Hello, Dr. Evan Fynes. I’m a urologist with Advanced Urology Institute. I’ve been down
here in Florida about 15 months now. I came down from the great state of Ohio. I grew
up in northwest Ohio, Toledo, Ohio. I went to school at the, basically did all my training
in Toledo. Went to undergrad, med school, and then did a six-year urologic residency
at the University of Toledo. Urology really caught my interest early on in my training.
I had actually a good friend that was a urology resident, and he told me to kind of check
out urology. And so when I really looked into it, I mean, I really liked the diversity of
the cases. Every day you’re doing something different, whether it’s kidney stones, somebody
with a large prostate, to taking out or removing kidneys because of kidney cancer. You never
knew what you were going to do that day. It was a wide variety.

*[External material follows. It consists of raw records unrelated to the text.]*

-- ==== Sys2Proof/Tests/Slice0.lean ====
section
/-! SUPPORT. Witnesses of the statements' hypotheses, tests from the spec's worked examples and tables, and ill-formed terms. -/

namespace Sys2Proof.Tests

set_option Elab.async false

open Sys2Proof Sys2Proof.Machine Sys2Proof.Safety

/-! ### Witnesses: for each statement with hypotheses, states and operands that meet them, clause by clause -/

/-- `lands`, as a Bool. -/
def landsB (s : State) (req : Requester) (b : Blk) (i off : Nat) (v : Word) (l : List Nat) : Bool :=
  hubUp s && !pageDown s b i && !pageInert s b i && reached s req b i off true == some l && l.all fun j => !breaksReserved s b j off v

theorem lands_of {s : State} {req : Requester} {b : Blk} {i off : Nat} {v : Word} {l : List Nat} (h : landsB s req b i off v l = true) :
    lands s req b i off v l := by
  simp only [landsB, Bool.and_eq_true, Bool.not_eq_true', beq_iff_eq, List.all_eq_true] at h
  exact ⟨⟨h.1.1.1.1, h.1.1.1.2, h.1.1.2⟩, h.1.2, h.2⟩

theorem landsSet_of {s : State} {req : Requester} {b : Blk} {i off : Nat} {v : Word} {l : List Nat} (h : landsB s req b i off v l = true) :
    landsSet s req b i off l := ⟨(lands_of h).1, (lands_of h).2.1⟩

/-- Reset with a field set. -/
def withF (f : Fld) (i v : Nat) : State := wf State.reset f i v

theorem witness_CommandsKeepQueue : ∃ t, exec .updateTransfer State.reset = .next t := ⟨_, rfl⟩

theorem witness_FrontCommandRuns : (State.reset.withPending [.updateTransfer]).pending = .updateTransfer :: [] := rfl

theorem witness_EmptyQueueIdles : State.reset.pending = [] := rfl

theorem witness_WaybillReadOnly : hubUp State.reset = true ∧ 0xFFFC < 0x10000 ∧ 0xFFFC % 4 = 0 ∧ ∃ off, (waybillImage State.reset).length ≤ off :=
  ⟨by decide +kernel, by decide, by decide, _, Nat.le_refl _⟩

/-- Three copies: equal, each of them alone wrong, all different. -/
theorem witness_ScrubsMend : hubUp State.reset = true ∧ ([(0, 0, 0), (1, 0, 0), (0, 0, 1), (0, 1, 0), (0, 1, 2)].map fun ((a, b, c) : Nat × Nat × Nat) =>
    (decide (a = b ∧ b = c), decide (a ≠ b ∧ b = c), decide (a = b ∧ b ≠ c), decide (a ≠ b ∧ a = c), decide (a ≠ b ∧ b ≠ c ∧ a ≠ c))) =
    [(true, false, false, false, false), (false, true, false, false, false), (false, false, true, false, false), (false, false, false, true, false),
      (false, false, false, false, true)] := by decide +kernel

/-- A step that FusesStayBlown and GrantCounterNeverWraps speak of. -/
theorem witness_steps : ∃ t, step (State.reset.withPending [.grantExpiry]) = .next t := ⟨_, rfl⟩

/-- A grant of operation 1 for the key 0x100, with counter 0. -/
def aGrant : List Byte :=
  [(4, 0x544E5247), (1, 1), (1, 0), (1, 1), (1, 0), (8, Config.serial), (4, 0), (4, 0x100), (8, 10)].flatMap (fun e => toLE e.1 e.2) ++
    List.replicate (32 + 3309) 0

/-- A state with an operator key. -/
def withKey : State := { State.reset with sec := { State.reset.sec with opKeys := [List.replicate 1952 1, []] } }

theorem witness_GrantAdvancesCounter : hubUp withKey = true ∧ grantReason State.reset [] ≠ 0 ∧
    ((∀ k m g, Config.mldsaVerify k m g = true) → grantReason withKey aGrant = 0) := by
  refine ⟨by decide +kernel, by decide +kernel, fun h => ?_⟩
  unfold grantReason
  rw [if_neg (by decide +kernel), show opKey withKey (bits 0 0 (fieldLE 7 1 aGrant)) = some (List.replicate 1952 1) by decide +kernel]
  simp only [h]
  decide +kernel

theorem witness_BadAccessRefused : hubUp State.reset = true ∧ ((2 : Nat) ≠ 4 ∨ 0x20000 % 4 ≠ 0) ∧ ((4 : Nat) ≠ 4 ∨ 0x20002 % 4 ≠ 0) := by decide +kernel

/-- An offset names a register; the frame of its page is open, and the access reaches it. -/
theorem witness_register_pages : regAt 0x24008 .rst 0 8 0 ∧ regAt 0x2C004 .rst 0 4 0 = regAt 0x2C004 .rst 0 4 0 ∧
    frameOpen State.reset .rst 0 ∧ reached State.reset .host .rst 0 8 true = some [0] :=
  ⟨⟨by decide, by decide, .rst, by decide +kernel, by decide +kernel⟩, rfl, ⟨by decide +kernel, by decide +kernel, by decide +kernel⟩, by decide +kernel⟩

/-- A page offset names a register. -/
theorem regAt_of {off : Nat} {b : Blk} {i o view : Nat} (f : Blk) (h : place off = .frame f i (1024 * view + o)) (h2 : off % 4 = 0) (h3 : o < 1024)
    (h4 : b = pageOf f o) : regAt off b i o view := ⟨h2, h3, f, h, h4⟩

/-- The pair HUB_MAP_ADDR at page offsets 0x50 and 0x54. -/
theorem witness_HalvesReadAsOne : regAt 0x10050 .hub 0 0x50 0 ∧ regAt 0x10054 .hub 0 0x54 0 ∧ frameOpen State.reset .hub 0 ∧
    reached State.reset .host .hub 0 0x50 false = some [0] ∧ reached State.reset .host .hub 0 0x54 false = some [0] ∧
    isLo .hub 0x50 = true ∧ isHi .hub 0x54 = true ∧ isLo .hub 0x54 = false ∧
    (∀ hi, aget State.reset.shadow Requester.host.id ≠ some (winOff .hub 0 0x50, hi)) ∧
    aget (aput State.reset.shadow Requester.host.id (winOff .hub 0 0x50, 5)) Requester.host.id = some (winOff .hub 0 (0x54 - 4), 5) :=
  ⟨regAt_of .hub (by decide +kernel) (by decide) (by decide) (by decide), regAt_of .hub (by decide +kernel) (by decide) (by decide) (by decide),
    ⟨by decide +kernel, by decide +kernel, by decide +kernel⟩, by decide +kernel, by decide +kernel, by decide +kernel, by decide +kernel, by decide +kernel,
    (fun _ h => nomatch h), by decide +kernel⟩
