-- ==== Sys2Proof/Word.lean ====
section
/-! DEFINITION. The word types of the Dorafen 240. A limb and a register word are both 32 bits (spec 00, 10). -/

namespace Sys2Proof

/-- One whole word of the host bus (R157). -/
abbrev Word := BitVec 32

/-- One limb of a magnitude, the unit in which values are held (R1). -/
abbrev Limb := BitVec 32

/-- A word offset within the register window, as on A5-A0 (R157, R158). -/
abbrev Offset := BitVec 6

/-- A 6-bit slot field, 0 to 63, of which 0 to 47 name a slot (R3). -/
abbrev SlotField := BitVec 6

end Sys2Proof
end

One of the favorite things I like about my work is just patient interaction. A lot of
times when I initially talk about a patient, they’ll walk in with a Pittsburgh Steelers
hat on, and the first 10 minutes of my conversation is talking about football. And so I really
enjoyed the patient interaction of getting to know somebody, developing that relationship
with somebody, and then trying to help them with their problem. From that, when you get
to help them with their problem and basically correct their situation, whether it’s removing
a kidney stone or they have a catheter in and you take away their, you know, vaporize
their prostate tissue and they’re able to pee on their own, they’re very satisfied with
having that catheter out. It does give you a sense of fulfillment and reward that
you’ve helped somebody, and they’re usually very grateful.